Instructions for the task
Transcribe the listing below only from the line with "128 * 128) 128" up to and including the line with "def errAddr (loc".

Exercise data Block Start

/-! ### Errors -/

/-- Whether a context is resident. -/
def resident (s : State) (c : Nat) : Bool := s.hasCtx c && !(s.ctx c).ended

/-- The context that holds a place of a quadrant's storage (R359). -/
def quadOwner (s : State) (q slot : Nat) : Option Nat :=
  (s.ctxs.find? (fun e => !e.2.ended && e.2.quads.contains q && (e.2.mode == 0 || halfOf e.2 == slot / 8192))).map (·.1)

/-- The owner that the tag of damaged storage names, if resident (R352). -/
def errOwner (s : State) (loc : ErrLoc) : Option Nat :=
  match loc with
  | .dram pa => let c := pageOwnerOf s pa; if resident s c then some c else none
  | .l1 core line => ((s.ch.l1.find? (fun x => x.core == core && x.line == line)).map (·.ctx)).filter (resident s)
  | .l2 _ c => if resident s c then some c else none
  | .strand th => (kget? s.ths th).bind (fun t => if resident s t.pl.ctx then some t.pl.ctx else none)
  | .table q b => quadOwner s q b
  | .scratch core b => (s.ctxs.find? (fun e => !e.2.ended && (kgetD e.2.banks core []).contains b)).map (·.1)
  | .common b => (s.ctxs.find? (fun e => !e.2.ended && (e.2.plain.contains b || e.2.exact.contains b))).map (·.1)
  | .flight f => (s.flight? f).bind (fun f => if resident s f.ctx then some f.ctx else none)

/-- Storage whose tag names no resident context is zero-filled (R352): the line, or the bank. -/
def errClear (s : State) (loc : ErrLoc) : State :=
  match loc with
  | .dram pa | .l2 pa _ => zeroRange s (pa / 128 * 128) 128
  | .l1 core line => { s with ch := { s.ch with l1 := s.ch.l1.map (fun x =>
      if x.core == core && x.line == line then { x with data := List.replicate 128 0 } else x) } }
  | .scratch core b => zeroRange s (scratchFlat core b) 32768
  | .common b => zeroRange s (commonFlat b) (2 ^ 18)
  | _ => s

/-- Whether a flat address lies in damaged memory (R352). -/
def errHits (loc : ErrLoc) (a : Nat) : Bool :=
  match loc with
  | .dram pa | .l2 pa _ => a / 128 == pa / 128
  | .scratch core b => scratchFlat core b ≤ a && a < scratchFlat core b + 32768
  | .common b => commonFlat b ≤ a && a < commonFlat b + 2 ^ 18
  | _ => false

/-- The address that an error's records name: that of a line, else 0. -/
def errAddr (loc : ErrLoc) : Nat := match loc with | .dram pa | .l2 pa _ => pa | .l1 _ line => 128 * line | _ => 0

/-- The flat addresses that an operation in flight reads. -/
def flightPas (f : Flight) : List Nat :=
  match f.work with
  | .copy _ src _ _ _ _ _ _ aad tag _ _ _ _ _ _ => src ++ aad ++ tag
  | .fetch _ _ es _ _ _ => es.flatMap (fun e => e.pas.filterMap id)
  | .splice x => x.aPas ++ x.bPas
  | .feed _ pas _ _ sc => pas ++ sc.filterMap id
  | _ => readsOf f

/-- Whether a table uses a slot of a quadrant (R220). -/
def slotsHit (s : State) (w t q b : Nat) : Bool :=
  match tableOf s w t with
  | some d => (tabSpan (s.wg w) d).any (fun e => e.1 == q && e.2.1 ≤ b && b < e.2.1 + e.2.2)
  | none => false

/-- Whether an operation in flight reads damaged data: itself named, in memory, or in the accumulator slots that it works on (R352). -/
def errRead (s : State) (loc : ErrLoc) (f : Flight) : Bool :=
  !f.done && (match loc, f.work with
    | .flight n, _ => n == f.id
    | .table q b, .splice x => slotsHit s x.wg x.table q b
    | .table q b, .seed w t _ _ _ => slotsHit s w t q b
    | .table q b, .drain w t _ _ => slotsHit s w t q b
    | .l1 core line, .load ls _ _ => f.core == core && ls.any (fun l => l.cached && l.pas.any (· / 128 == line))
    | _, _ => (flightPas f).any (errHits loc))

/-- Stops a strand that reads damaged data with ECC (R352). -/
def errStop (s : State) (th a : Nat) : State :=
  match kget? s.ths th with
  | none => s
  | some t =>
    if t.ct.stopped || t.pl.kind != .strand then s
    else stopThread s th { pc := curPc t (t.ps.issuing.getD 0), addr := a, mask := t.live, cls := .ecc }

/-- Stops the reader whose operation in flight reads damaged data: its access thread (R171), the splice operation at its unit (R250), or the
strand. -/
def errFlight (a : Nat) (s : State) (f : Flight) : State :=
  match f.work with
  | .feed _ _ _ _ _ => if (kget? s.ths f.th).isSome then accessFault s f.th .ecc a 0 else s
  | .splice x => suspend s f x .ecc
  | _ => errStop s f.th a

/-- A haul-in that reads damaged data is stuck with ECC, and stops the strand that needs it (R110). -/
def errReel (loc : ErrLoc) (s : State) (th : Nat) : State :=
  match (s.th th).rg.xfer with
  | none => s
  | some x =>
    if x.need.pay then s
    else match (x.need.loc s th).1 with
      | .error _ => s
      | .ok pa =>
        if !errHits loc pa then s
        else
          let s := markStuck (endXfer s th) th x.need .ecc
          if x.ahead then s else errStop s th (x.need.addr s th)

/-- The readers of damaged data stop with ECC first, where their context is the owner (R352). -/
def errReader (s : State) (loc : ErrLoc) (owner : Nat) : State :=
  let s := match loc with | .strand th => errStop s th 0 | _ => s
  let s := (s.fl.filter (fun f => f.ctx == owner && errRead s loc f)).foldl (errFlight (errAddr loc)) s
  ((s.ths.filter (fun e => e.2.pl.ctx == owner)).map (·.1)).foldl (errReel loc) s

/-- The die of damaged storage, and the number of its array in the error counters (R352, R397, log 13). -/
def errArray (s : State) (loc : ErrLoc) : Nat × Nat :=
  match loc with
  | .dram pa => (homeDie pa, 0)
  | .l1 core _ => (dieOf core, 1)
  | .l2 pa _ => (homeDie pa, 2)
  | .strand th => (dieOfCore (s.th th).pl.core, 3)
  | .table q _ => (q / 256, 4)
  | .scratch core _ => (dieOf core, 5)
  | .common b => (b / 256, 6)
  | .flight f => (dieOfCore (((s.flight? f).map (·.core)).getD 0), 7)

/-- Counts an error of an array (R397). -/
def countError (m : KMap Nat) (p : Nat × Nat) : KMap Nat := kset m (16 * p.1 + p.2) (kgetD m (16 * p.1 + p.2) 0 + 1)

/-- A correctable error is corrected on read and counted (R352). -/
def correctError (s : State) (loc : ErrLoc) : State :=
  noteChange { s with up := { s.up with corr := countError s.up.corr (errArray s loc) } } 6 (2 * (errArray s loc).1)

/-- An undervoltage error ends every resident context and is reported to the owner (R14): in the record of each context that it ends, or in
one of its own that names no context, 255, where none is resident (DESIGN CHOICE, log 14). -/
def execUndervoltage (s : State) : Host.Outcome State Fault Refusal :=
  .next (if s.ctxs.any (fun e => resident s e.1) then (s.ctxs.map (·.1)).foldl (fun s c => errorContext s c 0 0) s
    else reportContext s 255 0 0)

/-! ### Upkeep -/

/-- The end of a 1 ms power window (R14): above 3,000 W issue cycles are withheld, which affects timing only. -/
def execPowerWindow (watts : Nat) (s : State) : Host.Outcome State Fault Refusal :=
  .next { s with up := { s.up with withhold := if 3000 < watts then 1 else 0 } }

/-- An L1 copy of a line is dropped (R323). -/
def execL1LineDrop (core line : Nat) (s : State) : Host.Outcome State Fault Refusal :=
  .next { s with ch := { s.ch with l1 := s.ch.l1.filter (fun x => !(x.core == core && x.line == line)) } }

/-- A pass of the scrubber (R353): it is counted, and changes nothing that a program reads. -/
def execScrubPass (s : State) : Host.Outcome State Fault Refusal :=
  .next (countersChange { s with up := { s.up with scrubs := s.up.scrubs + 1 } } 1)

/-- The least slack that a report names for a die. -/
def dieSlack (slack : List (Nat × Nat)) (die : Nat) : Nat :=
  ((slack.filter (fun e => e.1 / 256 == die)).map (·.2)).foldl Nat.min 1000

Exercise data Block End

Exercise response
  | .dram pa | .l2 pa _ => zeroRange s (pa / 128 * 128) 128
  | .l1 core line => { s with ch := { s.ch with l1 := s.ch.l1.map (fun x =>
      if x.core == core && x.line == line then { x with data := List.replicate 128 0 } else x) } }
  | .scratch core b => zeroRange s (scratchFlat core b) 32768
  | .common b => zeroRange s (commonFlat b) (2 ^ 18)
  | _ => s

/-- Whether a flat address lies in damaged memory (R352). -/
def errHits (loc : ErrLoc) (a : Nat) : Bool :=
  match loc with
  | .dram pa | .l2 pa _ => a / 128 == pa / 128
  | .scratch core b => scratchFlat core b ≤ a && a < scratchFlat core b + 32768
  | .common b => commonFlat b ≤ a && a < commonFlat b + 2 ^ 18
  | _ => false

/-- The address that an error's records name: that of a line, else 0. -/
def errAddr (loc : ErrLoc) : Nat := match loc with | .dram pa | .l2 pa _ => pa | .l1 _ line => 128 * line | _ => 0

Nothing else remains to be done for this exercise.